The Senator briefly referred to children being left stateless and we are concerned by the risk that, though the UN Convention on the Rights of the Child provides that children should have a nationality and that this should not be affected by the method of the child's birth and where he or she is born, in the case of international surrogacy, there is a risk a child will be unable to receive the nationality of his or her intending parents and that he or she will remain stateless for some time. I want to reiterate that, in our observations, both the UN special rapporteur on the sale and sexual exploitation of children and the Verona principles which the Senator referred to are clear that the state of the intending parents is responsible for ensuring statelessness does not occur and for providing the necessary assistance to ensure the child obtains the nationality of the intending parents promptly and after the child's birth.

Ms Caoimhe Nic Dhomhnaill

I would like to make a point about how concerns about the legal status and parentage distract the new parent. At a point when people are supposed to be preoccupied with their babies or young children, there are lots of other preoccupations. We need to think from a psychological point of view about how it impacts on attachment if parents are preoccupied with something else. I agree with all of what has been said before and that the issues are for the state of the intending parents because intention is important. The surrogate leaving the legal rights with the surrogate mother does not consider that she never intended being a parent.

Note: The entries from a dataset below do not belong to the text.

-- ==== Sys2Proof/Laws/PerInstr.lean ====
section
/-! SUPPORT. Laws of every command as syntax: no word of the opcode table spells it, whatever its operands (no row of
spec/opcode_table.json gives bits). -/

namespace Sys2Proof.Laws

/-- No word spells the command. -/
def NoWord.Statement (i : Instr) : Prop := ∀ nbits w, decodeTableWord nbits w ≠ some i

theorem NoWord.any (i : Instr) : NoWord.Statement i := fun _ _ h => nomatch h
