-- ==== Sys2Proof/Tests/Slice0.lean ====
section
/-! SUPPORT. Tests: a small state per purpose, values the manual prints, ill-formed commands, and for each statement
states that meet its hypotheses, clause by clause. -/

namespace Sys2Proof.Tests

set_option Elab.async false

open Sys2Proof.Machine

/-- Fields written one after the other. -/
def fields (c : Chip) (l : List (Reg × Field × Nat)) : Chip := l.foldl (fun c x => c.setF x.1 x.2.1 x.2.2) c

/-- The part in Run, booted, both lanes up in PAIR, on its PLLs. -/
def live : Chip :=
  fields
    { State.reset.chip with
      clk := { now := 10000000000000, porst := true, boot := .live, hsOnFrc := false }
      fw := { hs := .run }
      trunk := { lanes := Vector.replicate 2 { lost := false, dest := some 0x020000000001#48 } }
      sei := { time := 1600000000#64, running := true } }
    [(.CLK_CTL, F.CLK_CTL_PLL_EN, 0x1FF), (.CLK_CTL, F.CLK_CTL_SYS_SEL, 1), (.CLK_STATUS, F.CLK_STATUS_LOCK, 0x1FF),
     (.CLK_STATUS, F.CLK_STATUS_XTAL_OK, 1), (.TRK_CTL, F.TRK_CTL_LANE_EN_TA, 1), (.TRK_CTL, F.TRK_CTL_LANE_EN_TB, 1), 
     (.TRK_STATUS, F.TRK_STATUS_UP_TA, 1), (.TRK_STATUS, F.TRK_STATUS_UP_TB, 1)]

/-- A state of this part, no command waiting. -/
def at_ (c : Chip) : State := { chip := c }

/-- A pending request. -/
def entry (op : BitVec 16) (kind index : Nat) : ReqEntry :=
  { req := { opcode := op, tag := 7#16, doorEpoch := 0#16, tgtKind := kind, flags := 0#8, tgtIndex := index, tgtEpoch := 0#16,
             args := [] }
    path := .trunk, num := 1, ord := 5, bump := false, st := .pending }

/-- The request of `entry`. -/
def q0 : ReqId := ⟨0, 5⟩

/-- Door 0, claimed over the trunk, holds one pending request. -/
def ask (op : BitVec 16) (kind index : Nat) (c : Chip) : Chip :=
  c.updDoor 0 (fun d => { d with path := some .trunk, sub := 0xFFFF#16, reqs := [entry op kind index] })

/-- A path holds its unlock. -/
def key (p : RegPath) (c : Chip) : Chip :=
  c.updFab (fun f => { f with unlock := f.unlock.set p (some 10000001000000) })

/-- The power controller with an entry under way. -/
def entering (t : PState) (k : Nat) (c : Chip) : Chip := c.updPwr (fun p => { p with entry := some ⟨t, k, none⟩ })

/-- Door 0 claimed over a path. -/
def held0 (p : Path) (c : Chip) : Chip := c.updDoor 0 (fun d => { d with path := some p, sub := 0xFFFF#16 })

/-- A frame that a lane receives. -/
def frame (typ : Byte) (id : BitVec 16) (seq : BitVec 32) (b : List Byte) : RxFrame :=
  let f : RxFrame :=
    { fcsOk := true, dst := ptpMac, src := 2#48, etherType := 0x88B5#16, ver := 1#8, typ := typ, id := id, seq := seq,
      epoch := 0#16, length := BitVec.ofNat 16 b.length, flags := 0#16, payload := b, crc := 0#32 }
  { f with crc := f.crcOf }
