-- ==== Sys2Proof/Machine/BodyLine.lean ====
section
/-! DEFINITION. The body line controller (chapters 3 and 4): attempts, transactions and probes, channel health, search
mode, stations, the one-shot list and the message log. -/

namespace Sys2Proof.Machine

/-! ### Channels (R46 to R51) -/

/-- The normal channel (R46). -/
def State.normalChannel (s : State) : Channel :=
  let p := s.setup.settings.preferred.getD .a
  if (s.line.health p).failed then otherChannel p else p

/-- The channel of the first attempt of a scheduled entry (R46). -/
def State.entryChannel (s : State) : Channel := s.line.search.getD s.normalChannel

/-- The channel of a retry (R45), from the channel of the attempt just made. -/
def retryOn (retry : RetryChannel) (made : Channel) (otherFailed : Bool) : Channel :=
  if retry = .other && !otherFailed then otherChannel made else made

/-- Replaces the health of a channel. -/
def BodyLine.withHealth (b : BodyLine) (c : Channel) (h : ChannelHealth) : BodyLine :=
  match c with
  | .a => { b with healthA := h }
  | .b => { b with healthB := h }

/-- A count that falls by 1 (R47), and the state that follows it (R48). -/
def ChannelHealth.fallen (h : ChannelHealth) : ChannelHealth :=
  { count := h.count - 1, failed := h.failed && h.count - 1 ≠ 0 }

/-- A count that rises by 2, stopping at 16 (R47), and the state that follows it (R48). -/
def ChannelHealth.risen (h : ChannelHealth) : ChannelHealth :=
  { count := min (h.count + 2) 16, failed := h.failed || decide (16 ≤ h.count + 2) }

/-- The enabled stations. -/
def Setup.enabledStations (u : Setup) : List Nat := ((List.range 16).drop 1).filter fun a => (u.stations.get a).enabled

/-- Search mode holds (R50). -/
def State.searchHolds (s : State) : Bool :=
  !s.setup.enabledStations.isEmpty && s.setup.enabledStations.all fun a => (s.line.stations.get a).state = .silent

/-- Search mode begins or ends (R50). -/
def takeSearch (s : State) : State :=
  s.setLine { s.line with
    search := if s.searchHolds then (if s.line.search.isSome then s.line.search else some s.normalChannel) else none }

/-- The network summary (R51). -/
def State.summaryNow (s : State) : NetworkSummary :=
  if (s.line.healthA.failed && s.line.healthB.failed) || s.line.search.isSome then .down
  else if s.line.healthA.failed || s.line.healthB.failed then .degraded
  else .normal

/-- The network summary is taken afresh and written when it changes (R51). -/
def takeSummary (s : State) : State :=
  when (s.summaryNow ≠ s.line.summary)
    (fun t => takeSource .networkDown 0 (writeStatus (t.setLine { t.line with summary := s.summaryNow }))) s

/-- A change of a channel's state is handed on (R48). DESIGN CHOICE (assumption 57): the notice, the source
CHANNEL_FAILED, then the summary with the source NETWORK_DOWN (R51). -/
def channelChanged (c : Channel) (failed : Bool) (s : State) : State :=
  takeSummary (takeSource .channelFailed (channelCode c) (post .channelChange (channelCode c) failed.toNat s))

/-- Moves the health of a channel, and hands a change of its state on (R47, R48). -/
def changeHealth (c : Channel) (h : ChannelHealth) (s : State) : State :=
  let old := s.line.health c
  when (h.failed ≠ old.failed) (channelChanged c h.failed)
    (when (h ≠ old) writeStatus (s.setLine (s.line.withHealth c h)))

/-- Any attempt of a list failed on a channel. -/
def failedOn (c : Channel) (made : List (Channel × LineOutcome)) : Bool := made.any fun m => m.1 = c && !m.2.good

/-- The health counts at a transaction's end (R47); `made` is newest first. DESIGN CHOICE (assumption 57): the fall of
the final channel is handed on before the rise of the other. -/
def moveHealth (made : List (Channel × LineOutcome)) (s : State) : State :=
  match made with
  | (y, o) :: earlier =>
    if o.good then
      (fun t : State => when (failedOn (otherChannel y) earlier)
          (fun t => changeHealth (otherChannel y) (t.line.health (otherChannel y)).risen t) t)
        (changeHealth y (s.line.health y).fallen s)
    else s
  | [] => s

/-- The health count of the probed channel (R49). -/
def moveProbeHealth (c : Channel) (o : LineOutcome) (s : State) : State :=
  changeHealth c (if o.good then (s.line.health c).fallen else (s.line.health c).risen) s

/-! ### Stations (R63 to R65) -/

/-- Writes a station record (R65, R178). -/
def putStation (a : Nat) (x : Station) (s : State) : State :=
  s.setLine { s.line with stations := s.line.stations.set a { x with upd := bump (s.line.stations.get a).upd } }

/-- A good transaction (R63, R64). -/
def Station.goodEnd (x : Station) (flags : StationFlags) (time : Time) : Station :=
  { x with
    failures := 0, good := saturate 65535 x.good, lastGood := time, flags
    state := if x.state = .unknown || x.state = .silent then .online else x.state }

/-- A failed transaction (R63). -/
def Station.failedEnd (x : Station) (limit : Nat) : Station :=
  { x with
    failures := saturate 255 x.failures, failed := saturate 65535 x.failed
    state := if limit ≤ saturate 255 x.failures && (x.state = .unknown || x.state = .online) then .silent
      else x.state }

/-- A change of a station's state is handed on (R63). DESIGN CHOICE (assumption 57): the notice, search mode, then the
summary with the source NETWORK_DOWN (R51). -/
def stationChanged (a : Nat) (x : Station) (s : State) : State :=
  takeSummary (takeSearch (post .stationChange a x.state.code s))

/-- Writes a station record, and hands on its state and its sources (R63, R64). DESIGN CHOICE (assumption 57): a change
of state is handed on first, NETWORK_DOWN with it, and STATION_SILENT and then STATION_FAULT are taken up (R103). -/
def changeStation (a : Nat) (x : Station) (s : State) : State :=
  takeSource .stationFault a
    (takeSource .stationSilent a
      (when (x.state ≠ (s.line.stations.get a).state) (stationChanged a x) (putStation a x s)))

/-- The station record at a transaction's end (R63); `flags` are those of a good final attempt. -/
def moveStation (a : Nat) (made : List (Channel × LineOutcome)) (flags : StationFlags) (s : State) : State :=
  let u := s.setup.stations.get a
  match made with
  | (_, o) :: _ =>
    when u.enabled
      (changeStation a
        (if o.good then (s.line.stations.get a).goodEnd flags s.time
         else (s.line.stations.get a).failedEnd u.silentLimit)) s
  | [] => s

/-! ### The one-shot list (R66, R69, R70) -/

/-- Appends a one-shot at the tail (R66). -/
def appendOneShot (o : OneShot) (s : State) : State :=
  s.setLine { s.line with oneShots := s.line.oneShots ++ [o] }

/-- The list holds 4 one-shots. -/
def State.listFull (s : State) : Bool := 4 ≤ s.line.oneShots.length

/-- Service pending is set, and a one-shot for the service fetch is appended, or its fetch deferred (R69). -/
def askService (a : Nat) (s : State) : State :=
  if s.listFull then putStation a { s.line.stations.get a with servicePending := true, deferred := true } s
  else appendOneShot (.service a) (putStation a { s.line.stations.get a with servicePending := true } s)

/-- The SERVICE flag of a good reply (R69). -/
def serviceFlag (a : Nat) (flags : StationFlags) (s : State) : State :=
  when ((s.setup.stations.get a).enabled && flags.service && !(s.line.stations.get a).servicePending)
    (askService a) s

/-- The lowest station with a deferred service fetch (R69). -/
def State.deferredStation (s : State) : Option Nat :=
  (List.range 16).find? fun a => (s.line.stations.get a).deferred

/-- A place freed at the head serves a deferred service fetch first (R66, R69). -/
def serveDeferred (s : State) : State :=
  match s.deferredStation with
  | some a =>
    if s.listFull then s
    else
      appendOneShot (.service a)
        (s.setLine { s.line with
          stations := s.line.stations.set a { s.line.stations.get a with deferred := false } })
  | none => s

/-- The head leaves the list (R66). -/
def leaveHead (s : State) : State :=
  serveDeferred (s.setLine { s.line with oneShots := s.line.oneShots.drop 1 })

/-- A service fetch ends (R70): service pending is cleared, and an OK reply fills the mailbox. -/
def endService (a : Nat) (o : LineOutcome) (words : List Word) (s : State) : State :=
  let x := { s.line.stations.get a with servicePending := false, deferred := false }
  if o = .ok then
    post .stationService a 0
      (putStation a { x with
        mailboxLength := words.length
        mailbox := Table.tabulate 8 fun i => words.getD i 0#16 } s)
  else putStation a x s

/-- The result body of a STATION_TRANSFER that ends well (R68). -/
def transferBody (o : LineOutcome) (flags : StationFlags) (c : Channel) (attempts : Nat) (words : List Word) :
    List Byte :=
  [byteOf o.code, flags.byte, byteOf (channelCode c), byteOf attempts] ++ words.flatMap wordBytes

/-- A STATION_TRANSFER ends with its transaction (R68). -/
def endTransfer (slot : Nat) (o : LineOutcome) (flags : StationFlags) (c : Channel) (attempts : Nat)
    (words : List Word) (s : State) : State :=
  if o.good then slotDone slot (transferBody o flags c attempts words) s
  else slotFailed slot .noReply o.code [byteOf (channelCode c), byteOf attempts] s

/-! ### The message log (R71, R72) -/

/-- Writes a log record at the head, and advances the head (R72). -/
def appendLog (r : LogRecord) (s : State) : State :=
  let h := s.line.logHead
  let t := writeStatus (s.setLine { s.line with
    log := s.line.log.set h.toNat { r with upd := bump (s.line.log.get h.toNat).upd }
    logHead := h + 1#8
    logWrap := if h = 255#8 then s.line.logWrap + 1#16 else s.line.logWrap })
  if h = 127#8 then post .logHalf 0 0 t else if h = 255#8 then post .logWrap 0 0 t else t

/-- The entry index of a log record: 255 for a one-shot (R71). -/
def Purpose.entryIndex : Purpose → Nat
  | .entry e => e
  | .probe e => e
  | .oneShot => 255

/-- The first two words of a log record (R71). -/
def Transaction.loggedWords (t : Transaction) (o : LineOutcome) (attempts : Nat) (fetched : List Word) : List Word :=
  match t.dir with
  | .fetch => if o = .ok then fetched else []
  | .deliver => if attempts = 0 then [] else t.words

/-- The log record of a transaction or probe (R71). -/
def State.recordOf (s : State) (t : Transaction) (o : LineOutcome) (c : Channel) (attempts : Nat)
    (flags : StationFlags) (fetched : List Word) : LogRecord :=
  let words := t.loggedWords o attempts fetched
  { entry := t.purpose.entryIndex, time := s.time, station := t.station, block := t.block, dir := t.dir
    length := t.length
    probe := match t.purpose with
      | .probe _ => true
      | _ => false
    channel := c, attempts, outcome := o, flags, word0 := words.getD 0 0#16, word1 := words.getD 1 0#16 }

/-- Whether a transaction or probe is logged (R71). -/
def State.logged (s : State) (t : Transaction) (o : LineOutcome) (attempts : Nat) : Bool :=
  match t.purpose with
  | .entry e => (s.setup.schedule.get e).logPolicy.logs o attempts
  | .probe e => (s.setup.schedule.get e).logPolicy.logs o 1
  | .oneShot => true

/-- Logs a transaction or probe as its policy calls for. -/
def logEnd (t : Transaction) (o : LineOutcome) (c : Channel) (attempts : Nat) (flags : StationFlags)
    (fetched : List Word) (s : State) : State :=
  when (s.logged t o attempts) (appendLog (s.recordOf t o c attempts flags fetched)) s

/-- The overrun count rises (R60). -/
def countOverrun (s : State) : State :=
  writeStatus (s.setLine { s.line with overrun := saturate 65535 s.line.overrun })

/-! ### The end of a transaction (R44, R61) -/

/-- The words of an OK FETCH of an entry go to its signals (R4, R61). -/
def deliverWords (e : Nat) (words : List Word) (s : State) : State :=
  let u := s.setup.schedule.get e
  forEach (List.range u.count)
    (fun i t => when t.inRun (deliverValue (u.first + i) (words.getD i 0#16)) t) s

/-- The signals of a transaction or probe that ends (R61). -/
def deliverEnd (t : Transaction) (o : LineOutcome) (fetched : List Word) (s : State) : State :=
  match t.purpose with
  | .entry e => when (o = .ok && t.dir = .fetch) (deliverWords e fetched) s
  | .probe e => when (o = .ok) (deliverWords e fetched) s
  | .oneShot => s

/-- The end of a one-shot beside what every transaction does (R66, R68, R70): the head leaves, and its fetch or its
request ends. The SERVICE flag is acted on after a service fetch has ended and before a slot's result is written. DESIGN
CHOICE (assumption 56): the head is freed first, and a deferred fetch takes the place, before the SERVICE flag of the
one-shot that ended is acted on. -/
def endOneShot (a : Nat) (o : LineOutcome) (flags : StationFlags) (c : Channel) (attempts : Nat) (fetched : List Word)
    (s : State) : State :=
  match s.line.oneShots with
  | .service b :: _ => serviceFlag a flags (endService b o fetched (leaveHead s))
  | .transfer slot _ _ _ _ _ :: _ => endTransfer slot o flags c attempts fetched (serviceFlag a flags (leaveHead s))
  | [] => serviceFlag a flags s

I want to follow up on one point. At this time intending parents do not have a right to the equivalent of maternity leave. While some employers are good on that point, there is no right for same in domestic legislation, so this is something we need to address. In an international context there is also a need to place that responsibility on the state of the intending parents, but from a surrogacy perspective, the recovery of the surrogate mother also needs to be enshrined in domestic law. We will have to have a recommendation on the equivalent of maternity leave and extend that to the domestic situation. Do the witnesses have any comments on that?

I ask the witnesses to be brief as we are out of time.

Dr. Niall Muldoon

I cannot disagree with that. The concept is well put forward. We need to protect everybody involved in this framework, including the surrogate mother, the intended parents and the child. The best way to do that is to look at what we are providing for all parents and examine if we can match that or even improve it. We should shoot for the stars and try to make it better. That is the way forward.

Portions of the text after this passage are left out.